### TASK PROMPT
Each record below should be given again exactly as it reads.

-------- DATASET EXCERPTS --------

-- ==== Sys2Proof/Decode.lean ====
section
/-! DEFINITION. The instruction decoder, the dispatch multiplexer's choice of operation, and the
encoder (spec/30_encoding.md, spec/40_execution_cycle.md R82 to R84). -/

namespace Sys2Proof

/-- The opcode byte of each operation: the parameters `OPC_*` (R66). The low nibbles of all but ADD
and MUL are general knowledge of the LS-8 machine, PRESUMED (R67, D2, log entry 4). -/
def opcodeByte : Op → Byte
  | .ldi => 0x82
  | .prn => 0x47
  | .push => 0x45
  | .pop => 0x46
  | .hlt => 0x01
  | .call => 0x50
  | .ret => 0x11
  | .add => 0xA0
  | .mul => 0xA2

/-- Bit-field extraction: `NOPS = b[7:6]`, `ALUF = b[5]`, `PCF = b[4]`, `OPID = b[3:0]` (R61). -/
def opcodeFields (b : Byte) : OpcodeFields where
  nops := b.extractLsb 7 6
  aluf := b.getLsbD 5
  pcf := b.getLsbD 4
  opid := b.extractLsb 3 0

/-- The table the two flag bits choose; the PC-setting flag is tested first (R65, D27). -/
def dispatchTable (f : OpcodeFields) : Table :=
  if f.pcf then .pcSetting else if f.aluf then .alu else .general

/-- The operations registered in each table (R66). -/
def tableOps : Table → List Op
  | .pcSetting => [.call, .ret]
  | .alu => [.add, .mul]
  | .general => [.ldi, .prn, .push, .pop, .hlt]

/-- The operation selected by a fetched opcode byte, if any: looked for in the table its flags
choose and recognised by the whole byte (R68, R83, D3). -/
def selectOp (ir : Byte) : Option Op :=
  (tableOps (dispatchTable (opcodeFields ir))).find? (fun op => opcodeByte op == ir)

/-- Operand routing: the first following cell is the first argument, the second the second, and
cells the operation does not take are discarded (R43, R84). -/
def routeOperands (op : Op) (op1 op2 : Byte) : Instr :=
  match op with
  | .ldi => .ldi op1 op2
  | .prn => .prn op1
  | .push => .push op1
  | .pop => .pop op1
  | .hlt => .hlt
  | .call => .call op1
  | .ret => .ret
  | .add => .add op1 op2
  | .mul => .mul op1 op2

/-- Why bytes are no instruction. -/
inductive DecodeError where
  /-- The opcode byte is not one of the nine (R68): the machine raises UnsupportedOperation. -/
  | unsupportedOperation (opcode : Byte)
  /-- A byte list ends inside an instruction. Only `decodeBytes` answers this: the machine always
  fetches three cells. -/
  | truncated (opcode : Byte)
  /-- A byte list is empty. Only `decodeBytes` answers this. -/
  | noBytes
  deriving DecidableEq, Repr

/-- The decoder: from the opcode byte and the two prefetched cells (R81 to R84). Total; a pure
function of the three bytes. -/
def decode (ir op1 op2 : Byte) : Except DecodeError Instr :=
  match selectOp ir with
  | some op => .ok (routeOperands op op1 op2)
  | none => .error (.unsupportedOperation ir)

/-- The operation an instruction performs. -/
def Instr.op : Instr → Op
  | .ldi _ _ => .ldi
  | .prn _ => .prn
  | .push _ => .push
  | .pop _ => .pop
  | .hlt => .hlt
  | .call _ => .call
  | .ret => .ret
  | .add _ _ => .add
  | .mul _ _ => .mul

/-- The operand cells of an instruction in the order of its format (R62). -/
def Instr.operandCells : Instr → List Byte
  | .ldi d imm => [d, imm]
  | .prn s => [s]
  | .push s => [s]
  | .pop d => [d]
  | .hlt => []
  | .call t => [t]
  | .ret => []
  | .add a b => [a, b]
  | .mul a b => [a, b]

/-- The length of an instruction in cells (R60, R69). -/
def Instr.length (i : Instr) : Nat := i.operandCells.length + 1

/-- Encoding: the opcode byte, then one cell per operand (R73). -/
def encode (i : Instr) : List Byte := opcodeByte i.op :: i.operandCells

/-- Decoding the first instruction of a byte list, with the rest of the list. -/
def decodeBytes (bs : List Byte) : Except DecodeError (Instr × List Byte) :=
  match bs with
  | [] => .error .noBytes
  | ir :: rest =>
    match decode ir (rest.getD 0 0) (rest.getD 1 0) with
    | .error e => .error e
    | .ok i => if i.length ≤ bs.length then .ok (i, bs.drop i.length) else .error (.truncated ir)

/-- Cell `k` of an instruction given as one number: bit 0 is the least significant bit of the first
cell, and every bit from `nbits` up is 0. -/
def tableWordCell (nbits w k : Nat) : Byte := BitVec.ofNat 8 (w % 2 ^ nbits / 2 ^ (8 * k))

/-- The instruction the decoder reads from a word numbered as the opcode table numbers it. -/
def decodeTableWord (nbits w : Nat) : Option Instr :=
  match decode (tableWordCell nbits w 0) (tableWordCell nbits w 1) (tableWordCell nbits w 2) with
  | .ok i => some i
  | .error _ => none

end Sys2Proof
end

--------

### RESULT BELOW
-- ==== Sys2Proof/Decode.lean ====
section
/-! DEFINITION. The instruction decoder, the dispatch multiplexer's choice of operation, and the
encoder (spec/30_encoding.md, spec/40_execution_cycle.md R82 to R84). -/

namespace Sys2Proof

/-- The opcode byte of each operation: the parameters `OPC_*` (R66). The low nibbles of all but ADD
and MUL are general knowledge of the LS-8 machine, PRESUMED (R67, D2, log entry 4). -/
def opcodeByte : Op → Byte
  | .ldi => 0x82
  | .prn => 0x47
  | .push => 0x45
  | .pop => 0x46
  | .hlt => 0x01
  | .call => 0x50
  | .ret => 0x11
  | .add => 0xA0
  | .mul => 0xA2

/-- Bit-field extraction: `NOPS = b[7:6]`, `ALUF = b[5]`, `PCF = b[4]`, `OPID = b[3:0]` (R61). -/
def opcodeFields (b : Byte) : OpcodeFields where
  nops := b.extractLsb 7 6
  aluf := b.getLsbD 5
  pcf := b.getLsbD 4
  opid := b.extractLsb 3 0

/-- The table the two flag bits choose; the PC-setting flag is tested first (R65, D27). -/
def dispatchTable (f : OpcodeFields) : Table :=
  if f.pcf then .pcSetting else if f.aluf then .alu else .general

/-- The operations registered in each table (R66). -/
def tableOps : Table → List Op
  | .pcSetting => [.call, .ret]
  | .alu => [.add, .mul]
  | .general => [.ldi, .prn, .push, .pop, .hlt]

/-- The operation selected by a fetched opcode byte, if any: looked for in the table its flags
choose and recognised by the whole byte (R68, R83, D3). -/
def selectOp (ir : Byte) : Option Op :=
  (tableOps (dispatchTable (opcodeFields ir))).find? (fun op => opcodeByte op == ir)

/-- Operand routing: the first following cell is the first argument, the second the second, and
cells the operation does not take are discarded (R43, R84). -/
def routeOperands (op : Op) (op1 op2 : Byte) : Instr :=
  match op with
  | .ldi => .ldi op1 op2
  | .prn => .prn op1
  | .push => .push op1
  | .pop => .pop op1
  | .hlt => .hlt
  | .call => .call op1
  | .ret => .ret
  | .add => .add op1 op2
  | .mul => .mul op1 op2

/-- Why bytes are no instruction. -/
inductive DecodeError where
  /-- The opcode byte is not one of the nine (R68): the machine raises UnsupportedOperation. -/
  | unsupportedOperation (opcode : Byte)
  /-- A byte list ends inside an instruction. Only `decodeBytes` answers this: the machine always
  fetches three cells. -/
  | truncated (opcode : Byte)
  /-- A byte list is empty. Only `decodeBytes` answers this. -/
  | noBytes
  deriving DecidableEq, Repr

/-- The decoder: from the opcode byte and the two prefetched cells (R81 to R84). Total; a pure
function of the three bytes. -/
def decode (ir op1 op2 : Byte) : Except DecodeError Instr :=
  match selectOp ir with
  | some op => .ok (routeOperands op op1 op2)
  | none => .error (.unsupportedOperation ir)

/-- The operation an instruction performs. -/
def Instr.op : Instr → Op
  | .ldi _ _ => .ldi
  | .prn _ => .prn
  | .push _ => .push
  | .pop _ => .pop
  | .hlt => .hlt
  | .call _ => .call
  | .ret => .ret
  | .add _ _ => .add
  | .mul _ _ => .mul

/-- The operand cells of an instruction in the order of its format (R62). -/
def Instr.operandCells : Instr → List Byte
  | .ldi d imm => [d, imm]
  | .prn s => [s]
  | .push s => [s]
  | .pop d => [d]
  | .hlt => []
  | .call t => [t]
  | .ret => []
  | .add a b => [a, b]
  | .mul a b => [a, b]

/-- The length of an instruction in cells (R60, R69). -/
def Instr.length (i : Instr) : Nat := i.operandCells.length + 1

/-- Encoding: the opcode byte, then one cell per operand (R73). -/
def encode (i : Instr) : List Byte := opcodeByte i.op :: i.operandCells

/-- Decoding the first instruction of a byte list, with the rest of the list. -/
def decodeBytes (bs : List Byte) : Except DecodeError (Instr × List Byte) :=
  match bs with
  | [] => .error .noBytes
  | ir :: rest =>
    match decode ir (rest.getD 0 0) (rest.getD 1 0) with
    | .error e => .error e
    | .ok i => if i.length ≤ bs.length then .ok (i, bs.drop i.length) else .error (.truncated ir)

/-- Cell `k` of an instruction given as one number: bit 0 is the least significant bit of the first
cell, and every bit from `nbits` up is 0. -/
def tableWordCell (nbits w k : Nat) : Byte := BitVec.ofNat 8 (w % 2 ^ nbits / 2 ^ (8 * k))

/-- The instruction the decoder reads from a word numbered as the opcode table numbers it. -/
def decodeTableWord (nbits w : Nat) : Option Instr :=
  match decode (tableWordCell nbits w 0) (tableWordCell nbits w 1) (tableWordCell nbits w 2) with
  | .ok i => some i
  | .error _ => none

end Sys2Proof
end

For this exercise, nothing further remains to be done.